What's that? You didn't know there was a difference? Yeah, well, there is! Alcoholics drink because they are addicted to the stuff. When they've got it bad enough they will drink just about anything that contains alcohol. Some of us don't get addicted; we can take or leave alcohol as we please. We are choosy about what we drink and only consume the stuff to turn our minds into mush. We choose to drink ourselves into oblivion as much as we can.
"I'd better explain a little about Cassie's problem to you first, Mr Elks; and I'll try to keep it in layman's terms as much as I can. Cassie appears to be in a fugue state. As I told you it's a rare condition, but extremely well documented. The sufferer loses all knowledge of who they are, and inexplicably are known to travel away from home, or places they are familiar with, as if running away from something."
"Usually they are assumed to have taken on or invented a new persona for themselves whilst in this condition. And most commonly they recover after a few days or even weeks. The odd thing is, they usually have no recollection of the time they are in the fugue state. So knowledge of what they actually do whilst in a fugue is extremely limited."
"As far as it's understood, usually they will just wake up one morning in a strange place, with no idea how they got there or what they've done during the fugue. Sometimes giving the impression that they've only just lost their memory. Other times the memory has returned. But rarely with any knowledge or memory of what happened when they were in the fugue."
"So, Cassandra should know why she left then."
"No, Mr Elks; Cassie is the exception, it's been nearly four years and she's still in the fugue condition. She has no recollection of her childhood, or of you. She believes at the present time that she's an American by the name of Sarah Lee."
"Why should she think that?"
"Because that's who she's been for the last four years. Look Mr Elks, let me explain how she was found. You know the Americans are getting a little paranoid about the terrorist threat. Well, apparently Sarah Lee applied for a position in a government agency over there. As a matter of routine she was finger printed and her prints didn't match up to the prints of Sarah Lee that the FBI had on file."
"Add to that, she speaks English with a very pronounced English accent and she is also fluent in Serbo-Croat..."
"Do what?"
"Yes, she apparently speaks it like a native, didn't you know? Well, it's not surprising really, her parents were Croatian. Ah, you never knew that either!"
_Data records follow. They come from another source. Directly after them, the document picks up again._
-- ==== Sys2Proof/Machine/StreamOps.lean ====
section
/-!
DEFINITION. Streams: descriptors and their checks, elements, transfers, and the reads and writes that the engines make
through them (chapter 10).
-/

namespace Sys2Proof.Machine

/-! ### Descriptors (R245 to R247) -/

def Desc.cnt (d : Desc) (i : Nat) : Nat := d.counts.getD i 1
/-- The stride of a dimension; that of a dimension of count 1 is ignored (R246). -/
def Desc.stride (d : Desc) (i : Nat) : Int := if d.cnt i = 1 then 0 else d.strides.getD i 0
/-- Number of elements. -/
def Desc.total (d : Desc) : Nat := d.counts.foldl (· * ·) 1

/-- Mixed-radix digits of a number, lowest first. -/
def digits : List Nat → Nat → List Nat
  | [], _ => []
  | c :: cs, n => n % c :: digits cs (n / c)

/-- The number of a digit list. -/
def undigits : List Nat → List Nat → Nat
  | c :: cs, i :: is => i + c * undigits cs is
  | _, _ => 0

/-- Address of an element (R247). -/
def Desc.addr (d : Desc) (i : List Int) : Int :=
  (d.start : Int) + d.offset + ((List.range 5).map (fun k => i.getD k 0 * d.stride k)).foldl (· + ·) 0

/-- Address of the element with a linear index. -/
def Desc.at (d : Desc) (n : Nat) : Int := d.addr ((digits d.counts n).map Int.ofNat)

/-- The descriptor in 64 bytes of the table, with the offset of the reference (R246). A device address uses 44 bits (R7). -/
def Desc.ofBytes (b : List Byte) (off : Int) : Desc :=
  let f (a n : Nat) : Nat := leNat ((b.drop a).take n)
  let acc := f 0x32 1
  let ctl := f 0x33 1
  { start := if acc % 4 = 0 then f 0 8 % 2 ^ 44 else f 0 8
    strides := (List.range 5).map (fun k => sgn 40 (f (8 + 5 * k) 5))
    counts := (List.range 5).map (fun k => f (0x21 + 3 * k) 3)
    elem := f 0x30 2, space := acc % 4, write := bit acc 2
    subPrio := ctl % 4, deadline := bit ctl 2, noMerge := bit ctl 3, acc := ctl / 16
    endpoint := f 0x34 2, rateHint := f 0x36 2, rateCap := f 0x38 2, burstKib := f 0x3A 2
    offset := off }

/-- A reserved field of the descriptor is non-zero (R246, R248). -/
def descReserved (b : List Byte) : Bool :=
  let f (a n : Nat) : Nat := leNat ((b.drop a).take n)
  f 0x32 1 / 8 ≠ 0 || f 0x3C 4 ≠ 0 || (if f 0x32 1 % 4 = 2 then f 0x34 2 / 2 ^ 14 ≠ 0 else f 0x34 2 ≠ 0)

/-! ### References and their checks at issue (R245, R248, R249) -/

/-- A reference of a command body: what it names and what its place permits. -/
structure Ref where
  /-- Which reference of the stage this is. -/
  key : Nat
  /-- The command word that holds it. -/
  word : Nat
  id : Nat
  off : Int := 0
  rsv : Bool := false
  write : Bool := false
  /-- Spaces the place permits (R248, R252). -/
  spaces : List Nat := [0, 1]
  /-- Only counts and elem_bytes are used: a hand-off takes the place of the stream (R274, R428). -/
  shapeOnly : Bool := false
  /-- A scratch stream: its descriptor may give either direction. -/
  anyDir : Bool := false
  deriving DecidableEq, Repr

/-- A 64-bit value in two words of a body. -/
def w64 (ws : List Nat) (i : Nat) : Nat := ws.getD i 0 + 2 ^ 32 * ws.getD (i + 1) 0
def wd (ws : List Nat) (i hi lo : Nat) : Nat := fld (ws.getD i 0) hi lo
def wb (ws : List Nat) (i b : Nat) : Bool := bit (ws.getD i 0) b

/-- A full stream reference at words i and i + 1 (R245). -/
def refAt (ws : List Nat) (i : Nat) (write : Bool) (spaces : List Nat := [0, 1]) : Ref :=
  let v := w64 ws i
  { key := i, word := i, id := v % 2 ^ 16, off := sgn 44 (v / 2 ^ 20), rsv := fld v 19 16 ≠ 0, write := write, spaces := spaces }

/-- A reference by stream id alone, with offset 0. -/
def refId (key word id : Nat) (write : Bool) : Ref := { key := key, word := word, id := id, write := write }

/-- Address of stream descriptor `id` in a generation (R267). -/
def State.strDescAddr (s : State) (g id : Nat) : Nat := 64 * wfld (s.cfgAt g (bSTR + 0x10)) 43 6 + 64 * id

/-- A read of a 64-byte table entry at issue: FENCED, POISON, or its bytes (R227). -/
def State.issueRead (s : State) (a : Nat) : Except Nat (List Byte) :=
  if !s.reachable a then .error stFENCED
  else if s.mem.poisoned a then .error stPOISON
  else .ok (s.mem.rds a 64)

/-- The descriptor a reference names, with the checks of R248. -/
def State.refCheck (s : State) (g : Nat) (r : Ref) : Except (Nat × Nat) Desc :=
  if r.rsv || r.id ≥ wfld (s.cfgAt g (bSTR + 0x10)) 60 44 then .error (stINVALID, r.word)
  else match s.issueRead (s.strDescAddr g r.id) with
    | .error e => .error (e, r.word)
    | .ok b =>
      let d := Desc.ofBytes b r.off
      let w := accWidth d.acc
      let odd : Bool := d.elem % w ≠ 0 || ((d.start : Int) + d.offset) % w ≠ 0 ||
        (List.range 5).any (fun k => d.cnt k ≥ 2 && d.stride k % w ≠ 0)
      if r.shapeOnly then (if d.elem = 0 || descReserved b then .error (stINVALID, r.word) else .ok { d with acc := 0, write := false })
      else if d.elem = 0 || d.space = 3 || !r.spaces.contains d.space || (!r.anyDir && d.write ≠ r.write) || descReserved b ||
         (d.space = 2 && !d.write) || d.acc ≥ 6 || (d.acc ≠ 0 && (!d.write || d.space ≠ 0 || odd)) then
        .error (stINVALID, r.word)
      else .ok d

/-- A write stream that writes one place several times without accumulation (R249). -/
def Desc.aliases (d : Desc) : Bool :=
  d.write && d.acc = 0 && (List.range 5).any (fun k => d.cnt k ≥ 2 && d.strides.getD k 0 = 0)

/-- Alias-free: no two elements share a byte, by the test of R285. -/
def Desc.aliasFree (d : Desc) : Bool :=
  let ks := (List.range 5).filter (fun k => d.cnt k ≥ 2)
  let before (j k : Nat) : Bool :=
    (d.stride j).natAbs < (d.stride k).natAbs || ((d.stride j).natAbs = (d.stride k).natAbs && j < k)
  ks.all (fun k => (d.stride k).natAbs ≥
    d.elem + ((ks.filter (fun j => before j k)).map (fun j => (d.stride j).natAbs * (d.cnt j - 1))).sum)

/-! ### Pieces and transfers (R253, R254) -/

/-- One transfer: address, length, and how many pieces it holds. -/
structure Tr where
  addr : Int
  len : Nat
  pieces : Nat
  deriving DecidableEq, Repr

/-- An element cut at line boundaries. -/
def cutLines : Nat → Int → Nat → List (Int × Nat)
  | 0, _, _ => []
  | fuel + 1, a, n =>
    if n = 0 then []
    else
      let k := min n (64 - (a % 64).toNat)
      (a, k) :: cutLines fuel (a + k) (n - k)

/-- One more piece: it joins the last transfer or starts one (R254). The list runs newest first, with the last piece. -/
def addPiece (noMerge write : Bool) (acc : List Tr × Option (Int × Nat)) (p : Int × Nat) : List Tr × Option (Int × Nat) :=
  match acc with
  | (t :: ts, some (a, n)) =>
    if !noMerge && p.1 = a + n && p.1 / 512 = t.addr / 512 then
      ({ t with len := t.len + p.2, pieces := t.pieces + 1 } :: ts, some p)
    else if !noMerge && !write && p = (a, n) then ({ t with pieces := t.pieces + 1 } :: ts, some p)
    else ({ addr := p.1, len := p.2, pieces := 1 } :: t :: ts, some p)
  | (ts, _) => ({ addr := p.1, len := p.2, pieces := 1 } :: ts, some p)

/-- The transfers of a stream in order. -/
def Desc.transfers (d : Desc) : List Tr :=
  let ps := (List.range d.total).flatMap (fun n => cutLines (d.elem + 1) (d.at n) d.elem)
  (ps.foldl (addPiece d.noMerge d.write) ([], none)).1.reverse

/-- What stops an access of a stream to a range of bytes (R253). -/
def State.accErr (s : State) (space : Nat) (a : Int) (n : Nat) : Option Nat :=
  if n = 0 then none
  else if space = 1 then
    if a < 0 || a + n > 2 ^ 64 then some stADDR_RANGE else if !s.hostUp then some stFENCED else none
  else if space = 2 then none
  else if a < 0 || a + n > 2 ^ 44 then some stADDR_RANGE
  else
    let lines := (span (a.toNat / 64) ((a.toNat + n - 1) / 64 - a.toNat / 64 + 1)).map (· * 64)
    if lines.any (fun l => (region l).isNone) then some stADDR_RANGE
    else if lines.any (fun l => !s.reachable l) then some stFENCED
    else none

/-- Bytes of a stream's space. -/
def State.spaceRd (s : State) (space : Nat) (a : Int) (n : Nat) : List Byte :=
  if space = 1 then s.hostRds a.toNat n else s.mem.rds a.toNat n

/-- Poisoned lines among the bytes of a device-memory range. -/
def State.poisonIn (s : State) (space : Nat) (a : Int) (n : Nat) : List Nat :=
  if space ≠ 0 || n = 0 || a < 0 then []
  else (span (a.toNat / 64) ((a.toNat + n - 1) / 64 - a.toNat / 64 + 1)).filter (fun l => tget false s.mem.poison l)

/-- One element of a stream as an engine sees it: its bytes, what stops the read, and the poisoned lines it met. -/
structure El where
  data : List Byte
  err : Option Nat := none
  poison : List Nat := []
  /-- The bytes it was read from: space, address, length. -/
  src : List (Nat × Int × Nat) := []
  deriving DecidableEq, Repr

/-- Read `n` bytes of a stream's space. -/
def State.elAt (s : State) (space : Nat) (a : Int) (n : Nat) : El :=
  match s.accErr space a n with
  | some e => { data := List.replicate n 0, err := some e }
  | none => { data := s.spaceRd space a n, poison := s.poisonIn space a n, src := [(space, a, n)] }

/-- Read the element with an index; outside the counts, `zero` delivers zero bytes (R278). -/
def State.elRd (s : State) (d : Desc) (i : List Int) (zero : Bool := false) : El :=
  if zero && (List.range 5).any (fun k => i.getD k 0 < 0 || i.getD k 0 ≥ d.cnt k) then { data := List.replicate d.elem 0 }
  else s.elAt d.space (d.addr i) d.elem

/-- Read the element with a linear index. -/
def State.elN (s : State) (d : Desc) (n : Nat) : El := s.elAt d.space (d.at n) d.elem

/-- Every element of a stream in order. -/
def State.elAll (s : State) (d : Desc) : List El := (List.range d.total).map (s.elN d)

/-- Poisoned reads are counted (R212). -/
def State.countPoison (s : State) (n : Nat) : State := if n = 0 then s else s.bump (bMEM + 0x410) n

/-- A write an engine makes: address, bytes, and whether they carry poison. -/
structure Wr where
  addr : Int
  data : List Byte
  poison : Bool := false
  deriving DecidableEq, Repr

/-- A write cut at line boundaries. -/
def Wr.cut (w : Wr) : List Wr :=
  (cutLines (w.data.length + 1) w.addr w.data.length).map (fun p =>
    { w with addr := p.1, data := (w.data.drop (p.1 - w.addr).toNat).take p.2 })

/-- Consecutive pieces joined into transfers (R254). -/
def joinWr : List Wr → List Wr
  | [] => []
  | w :: ws =>
    match joinWr ws with
    | [] => [w]
    | v :: vs =>
      if w.addr + w.data.length = v.addr && w.poison = v.poison && w.addr / 512 = v.addr / 512 then
        { w with data := w.data ++ v.data } :: vs
      else w :: v :: vs

/-- One write to a stream's space, accumulating where acc_op is not zero (R251). -/
def State.wrOne (s : State) (g : Option Nat) (space acc : Nat) (w : Wr) : State :=
  let a := w.addr.toNat
  if space = 1 then s.hostStore a w.data g
  else
    let old := acc ≠ 0 && s.mem.anyPoison a w.data.length
    let b := if acc = 0 then w.data else accBytes acc (s.mem.rds a w.data.length) w.data
    let s := { s with mem := s.mem.storeP a b (old || w.poison) }
    if w.poison then s.setLastUe 5 a (s.ownerOf a) else s

/-- Writes in order up to the first that cannot be made; its status is the answer. -/
def State.wrAll (s : State) (g : Option Nat) (space acc : Nat) : List Wr → State × Option Nat
  | [] => (s, none)
  | w :: ws =>
    match s.accErr space w.addr w.data.length with
    | some e => (s, some e)
    | none => (s.wrOne g space acc w).wrAll g space acc ws

/-- Write elements of a stream, given by linear index and bytes. -/
def State.wrEls (s : State) (d : Desc) (l : List (Nat × List Byte × Bool)) (g : Option Nat := none) : State × Option Nat :=
  let ws := l.map (fun e => { addr := d.at e.1, data := e.2.1, poison := e.2.2 : Wr })
  s.wrAll g d.space d.acc (if d.acc ≠ 0 then ws else if d.noMerge then ws.flatMap Wr.cut else joinWr (ws.flatMap Wr.cut))

/-! ### Active streams (R248, R254 to R257) -/

/-- The active stream of a reference of a stage. -/
def State.strmOf (s : State) (t k key : Nat) : Option (Nat × Strm) :=
  (s.str.strm.filterMap (fun e => match e.2 with
    | some x => if x.task = t && x.stage = k && x.key = key then some (e.1, x) else none
    | none => none)).head?

/-- The descriptor a stage copied for a reference. -/
def State.descOf (s : State) (t k key : Nat) : Desc := ((s.strmOf t k key).map (fun e => e.2.desc)).getD {}

/-- A reference was named and copied. -/
def State.hasDesc (s : State) (t k key : Nat) : Bool := (s.strmOf t k key).isSome

/-- The queue's transfers presented and not yet ended (R255). -/
def State.qOut (s : State) (q : Nat) : Nat :=
  (s.str.xfer.filter (fun e => match e.2 with | some x => x.queue = q | none => false)).length +
  (s.str.strm.filter (fun e => match e.2 with
    | some x => x.presented.isSome && (match s.task x.task with | some y => y.queue = q | none => false)
    | none => false)).length

/-- Time-to-empty in ns for tte_source BUFFER (R258); the rate has 16 fraction bits. -/
def tteBuffer (level rate : Nat) : Nat :=
  if level = 0 then 0
  else if rate < 65536 then 16776960
  else min (level * 1000 * 65536 / rate) 16776960

/-- Time-to-empty of a stream (R258, R259); the deadline is one the owning command carries. -/
def State.tte (s : State) (x : Strm) : Nat :=
  if x.desc.deadline then
    let dl := match s.task x.task with | some y => y.deadline | none => 0
    if dl ≤ s.ns then 0 else min (dl - s.ns) 16776960
  else tteBuffer x.level x.rate

/-- Present the oldest transfer of a stream where the conditions of R255 and R256 hold. -/
def State.present (s : State) (n : Nat) : State :=
  match tget none s.str.strm n with
  | none => s
  | some x =>
    if x.presented.isSome || x.ended then s
    else match s.task x.task with
      | none => s
      | some y =>
        let ts := x.desc.transfers
        match ts[x.cursor]? with
        | none => { s with str := { s.str with strm := tset none s.str.strm n (some { x with ended := true }) } }
        | some tr =>
          let lim := wfld (s.cfgAt y.gen (rQ y.queue + 0x10)) 22 11 + 1
          let lead := s.cf (bSTR + 0x20) 47 32
          let held := (lead ≠ 0 && !x.desc.write && s.tte x > lead * 1000) ||
            (x.desc.rateCap ≠ 0 && x.bucket < tr.len) || s.qOut y.queue ≥ lim
          if held then s
          else
            let x := { x with
              presented := some { q := s.tte x / 256, seq := s.str.seq }
              cursor := x.cursor + 1
              bucket := if x.desc.rateCap = 0 then x.bucket else x.bucket - tr.len }
            let s := { s with str := { s.str with seq := s.str.seq + 1, strm := tset none s.str.strm n (some x) } }
            (s.bump (bSTR + 0x40) 1).bump (bSTR + 0x48) (tr.pieces - 1)

/-- Present what can be presented, stream by stream. -/
def State.presentAll (s : State) : State := (s.str.strm.map Prod.fst).foldl State.present s

/-- The streams of a stage have moved everything: what was not yet presented counts now, and none is outstanding. -/
def State.endStreams (s : State) (t k : Nat) : State :=
  s.str.strm.foldl (fun s e => match e.2 with
    | some x =>
      if x.task = t && x.stage = k && !x.ended then
        let rest := x.desc.transfers.drop x.cursor
        let s := (s.bump (bSTR + 0x40) rest.length).bump (bSTR + 0x48) ((rest.map (fun r => r.pieces - 1)).sum)
        { s with str := { s.str with
            strm := tset none s.str.strm e.1 (some { x with ended := true, presented := none, cursor := x.cursor + rest.length })
            xfer := s.str.xfer.filter (fun f => match f.2 with | some z => decide (z.stream ≠ e.1) | none => false) } }
      else s
    | none => s) s

end Sys2Proof.Machine
end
"They were both dead long before I met Cassandra."
"Don't suppose there was any point in Cassie mentioning the fact then. I know she had ample reason to want to forget the country. Anyway the American authorities kind-of had themselves a communal heart attack, and assumed that Cassandra, or Sarah Lee, was some kind of terrorist sleeper. Apparently it's routine for them to check terrorist fingerprints with the British police and their system threw up Cassandra's name as a missing person pretty quickly."
"It took a few months before an American psychologist realised that Cassandra wasn't a threat, but a patient in need of help. They eventually got in touch with Cassandra's Aunt and she had Cassie flown back to the UK, where she was placed into my hands. I'm charged with the problem of getting Cassie's memory back."
"Well, if you're convinced she lost her memory, surely all you got to do is find out what caused her to lose it. But if you're expecting me to come up with a reason, then you're barking up the wrong tree mate. I have no idea what came over Cassandra that night, or why!"